##### Available data #####
-- ==== Sys2Proof/Laws/KeepsErrors.lean ====
section
/-! SUPPORT. Every operation of Machine/Errors.lean keeps the queue, the canonical forms and every piece that it does not touch. -/

set_option Elab.async false
set_option linter.unusedSimpArgs false
set_option linter.unusedTactic false
set_option linter.unreachableTactic false

namespace Sys2Proof.Machine

variable {z : Ref}

theorem execErrorRaised_keeps (hw : Frees z 0x1800c00000240000000000000002010000000000c9c11b1) (e : ErrorReport) (s : State)  (hk : Kept z s) :
    KeptOut z (execErrorRaised e s) := by
  have w0 : Frees z 0x1800c00000240000000000000002010000000000c9c11b1 := hw.sub rfl
  unfold execErrorRaised
  repeat' first
    | with_reducible assumption
    | extract_lets
    | intro _
    | split
    | with_reducible apply State.raise_keeps w0
    | with_reducible apply kept_if
    | with_reducible apply kept_foldl
    | with_reducible apply keptOut_of

theorem execCeMergeWindowEnd_keeps (hw : Frees z 0x1800c00000240000000000000002010000000000c9c11b1) (u : BitVec 8) (code : BitVec 16) (location : BitVec 64) (s : State)  (hk : Kept z s) :
    KeptOut z (execCeMergeWindowEnd u code location s) := by
  have w0 : Frees z 0x1800c00000240000000000000002010000000000c9c11b1 := hw.sub rfl
  have w1 : Frees z 0x800000 := hw.sub rfl
  unfold execCeMergeWindowEnd
  repeat' first
    | with_reducible assumption
    | extract_lets
    | intro _
    | split
    | with_reducible apply State.handle_keeps w0
    | with_reducible apply kept_if
    | with_reducible apply kept_foldl
    | with_reducible refine upd_res w1 ?_
    | with_reducible apply keptOut_of

theorem execCeThresholdWindowEnd_keeps (hw : Frees z 0x800000) (s : State)  (hk : Kept z s) :
    KeptOut z (execCeThresholdWindowEnd s) := by
  have w0 : Frees z 0x800000 := hw.sub rfl
  unfold execCeThresholdWindowEnd
  repeat' first
    | with_reducible assumption
    | extract_lets
    | intro _
    | split
    | with_reducible apply State.rollWindow_keeps w0
    | with_reducible apply kept_if
    | with_reducible apply kept_foldl
    | with_reducible apply keptOut_of

theorem State.flushHeld_keeps (hw : Frees z 0x8000000000400000000000000000000000000000800010) (s : State)  (hk : Kept z s) :
    Kept z (State.flushHeld s) := by
  have w0 : Frees z 0x8000000000400000000000000000000000000000800010 := hw.sub rfl
  have w1 : Frees z 0x800000 := hw.sub rfl
  unfold State.flushHeld
  repeat' first
    | with_reducible assumption
    | extract_lets
    | intro _
    | split
    | with_reducible apply State.logRecord_keeps w0
    | with_reducible apply kept_if
    | with_reducible apply kept_foldl
    | with_reducible refine upd_res w1 ?_

theorem State.noteLogFull_keeps (hw : Frees z 0x8000000000000000000000000000000000000000000000) (s : State)  (hk : Kept z s) :
    Kept z (State.noteLogFull s) := by
  have w0 : Frees z (Field.bit glbErrlogCtrl_full) := hw.sub rfl
  unfold State.noteLogFull
  repeat' first
    | with_reducible assumption
    | extract_lets
    | intro _
    | split
    | with_reducible apply State.setFlag_keeps (hw := w0)
    | with_reducible apply kept_if
    | with_reducible apply kept_foldl

theorem State.writeErrlogCtrl_keeps (hw : Frees z 0x8000000000400000000000000000000000000000800010) (s : State) (fn : ℕ) (l : Lane) (v : BitVec 64)  (hk : Kept z s) :
    Kept z (State.writeErrlogCtrl s fn l v) := by
  have w0 : Frees z (Reg.bit .glbErrlogCtrl) := hw.sub rfl
  have w1 : Frees z 0x8000000000400000000000000000000000000000800010 := hw.sub rfl
  have w2 : Frees z 0x8000000000000000000000000000000000000000000000 := hw.sub rfl
  have w3 : Frees z (Field.bit glbErrlogCtrl_tail) := hw.sub rfl
  have w4 : Frees z 0x800000 := hw.sub rfl
  unfold State.writeErrlogCtrl
  repeat' first
    | with_reducible assumption
    | extract_lets
    | intro _
    | split
    | with_reducible apply State.writeFields_keeps (hw := w0)
    | with_reducible apply State.flushHeld_keeps w1
    | with_reducible apply State.noteLogFull_keeps w2
    | with_reducible apply State.setFld_keeps (hw := w3)
    | with_reducible apply kept_if
    | with_reducible apply kept_foldl
    | with_reducible refine upd_res w4 ?_

theorem execGlbErrlogCtrlWrite_keeps (hw : Frees z 0x8000000000400000000000000000000000000000800010) (fn : Fn) (lane : Lane) (v : BitVec 64) (s : State)  (hk : Kept z s) :
    KeptOut z (execGlbErrlogCtrlWrite fn lane v s) := by
  have w0 : Frees z 0x0 := hw.sub rfl
  have w1 : Frees z 0x8000000000400000000000000000000000000000800010 := hw.sub rfl
  unfold execGlbErrlogCtrlWrite
  repeat' first
    | with_reducible assumption
    | extract_lets
    | intro _
    | split
    | with_reducible apply State.whenKept_keeps w0
    | with_reducible apply State.writeErrlogCtrl_keeps w1
    | with_reducible apply kept_if
    | with_reducible apply kept_foldl
    | with_reducible apply keptOut_of

end Sys2Proof.Machine
end

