theorem State.disagreed_keeps (hw : Frees z 0x1800c00002240000000000000002010000000000c9c11b1) (s : State) (x : PowerSample) (m : ℚ) (e : ℚ)  (hk : Kept z s) :
    Kept z (State.disagreed s x m e) := by
  have w0 : Frees z (Field.bit pwrCtrlStat_direction) := hw.sub rfl
  have w1 : Frees z (Field.bit pwrCtrlStat_fallback) := hw.sub rfl
  have w2 : Frees z (Field.bit pwrCtrlStat_frozen) := hw.sub rfl
  have w3 : Frees z (Field.bit pwrCtrlStat_agree) := hw.sub rfl
  have w4 : Frees z (Field.bit pwrCtrlStat_disagree) := hw.sub rfl
  have w5 : Frees z 0x20000000000000000000000000000000000000 := hw.sub rfl
  have w6 : Frees z 0x1800c00000240000000000000002010000000000c9c11b1 := hw.sub rfl
  unfold State.disagreed
  repeat' first
    | with_reducible assumption
    | extract_lets
    | intro _
    | split
    | with_reducible apply State.setFlag_keeps (hw := w0)
    | with_reducible apply State.setFlag_keeps (hw := w1)
    | with_reducible apply State.setFlag_keeps (hw := w2)
    | with_reducible apply State.setFld_keeps (hw := w3)
    | with_reducible apply State.setFld_keeps (hw := w4)
    | with_reducible apply State.noteTelemetry_keeps w5
    | with_reducible apply State.raise_keeps w6
    | with_reducible apply kept_if
    | with_reducible apply kept_foldl

theorem State.agreed_keeps (hw : Frees z 0x20000000000000000000000000000001000000) (s : State) (x : PowerSample)  (hk : Kept z s) :
    Kept z (State.agreed s x) := by
  have w0 : Frees z (Field.bit pwrCtrlStat_disagree) := hw.sub rfl
  have w1 : Frees z (Field.bit pwrCtrlStat_agree) := hw.sub rfl
  have w2 : Frees z (Field.bit pwrCtrlStat_railFlag) := hw.sub rfl
  have w3 : Frees z (Field.bit pwrCtrlStat_fallback) := hw.sub rfl
  have w4 : Frees z (Field.bit pwrCtrlStat_frozen) := hw.sub rfl
  have w5 : Frees z (Field.bit pwrCtrlStat_telemetryFault) := hw.sub rfl
  have w6 : Frees z 0x1000000 := hw.sub rfl
  unfold State.agreed
  repeat' first
    | with_reducible assumption
    | extract_lets
    | intro _
    | split
    | with_reducible apply State.setFld_keeps (hw := w0)
    | with_reducible apply State.setFld_keeps (hw := w1)
    | with_reducible apply State.setFld_keeps (hw := w2)
    | with_reducible apply State.setFlag_keeps (hw := w3)
    | with_reducible apply State.setFlag_keeps (hw := w4)
    | with_reducible apply State.setFlag_keeps (hw := w5)
    | with_reducible apply kept_if
    | with_reducible apply kept_foldl
    | with_reducible refine upd_pwr w6 ?_

theorem State.chargeJob_keeps (hw : Frees z 0x2000000000000000000000000000000001000000) (s : State) (p : ℕ) (job : ℕ) (uj : ℕ)  (hk : Kept z s) :
    Kept z (State.chargeJob s p job uj) := by
  have w0 : Frees z (Field.bit pwrJobStat_entries) := hw.sub rfl
  have w1 : Frees z (Field.bit pwrJobStat_full) := hw.sub rfl
  have w2 : Frees z 0x1000000 := hw.sub rfl
  unfold State.chargeJob
  repeat' first
    | with_reducible assumption
    | extract_lets
    | intro _
    | split
    | with_reducible apply State.setFld_keeps (hw := w0)
    | with_reducible apply State.bump_keeps (hw := w1)
    | with_reducible apply kept_if
    | with_reducible apply kept_foldl
    | with_reducible refine upd_pwr w2 ?_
#####
▸ **Problem requirements**
Collect every line from the records above that contains the word "lean".

▸ **Output below**
-- ==== Sys2Proof/Laws/KeepsErrors.lean ====
/-! SUPPORT. Every operation of Machine/Errors.lean keeps the queue, the canonical forms and every piece that it does not touch. -/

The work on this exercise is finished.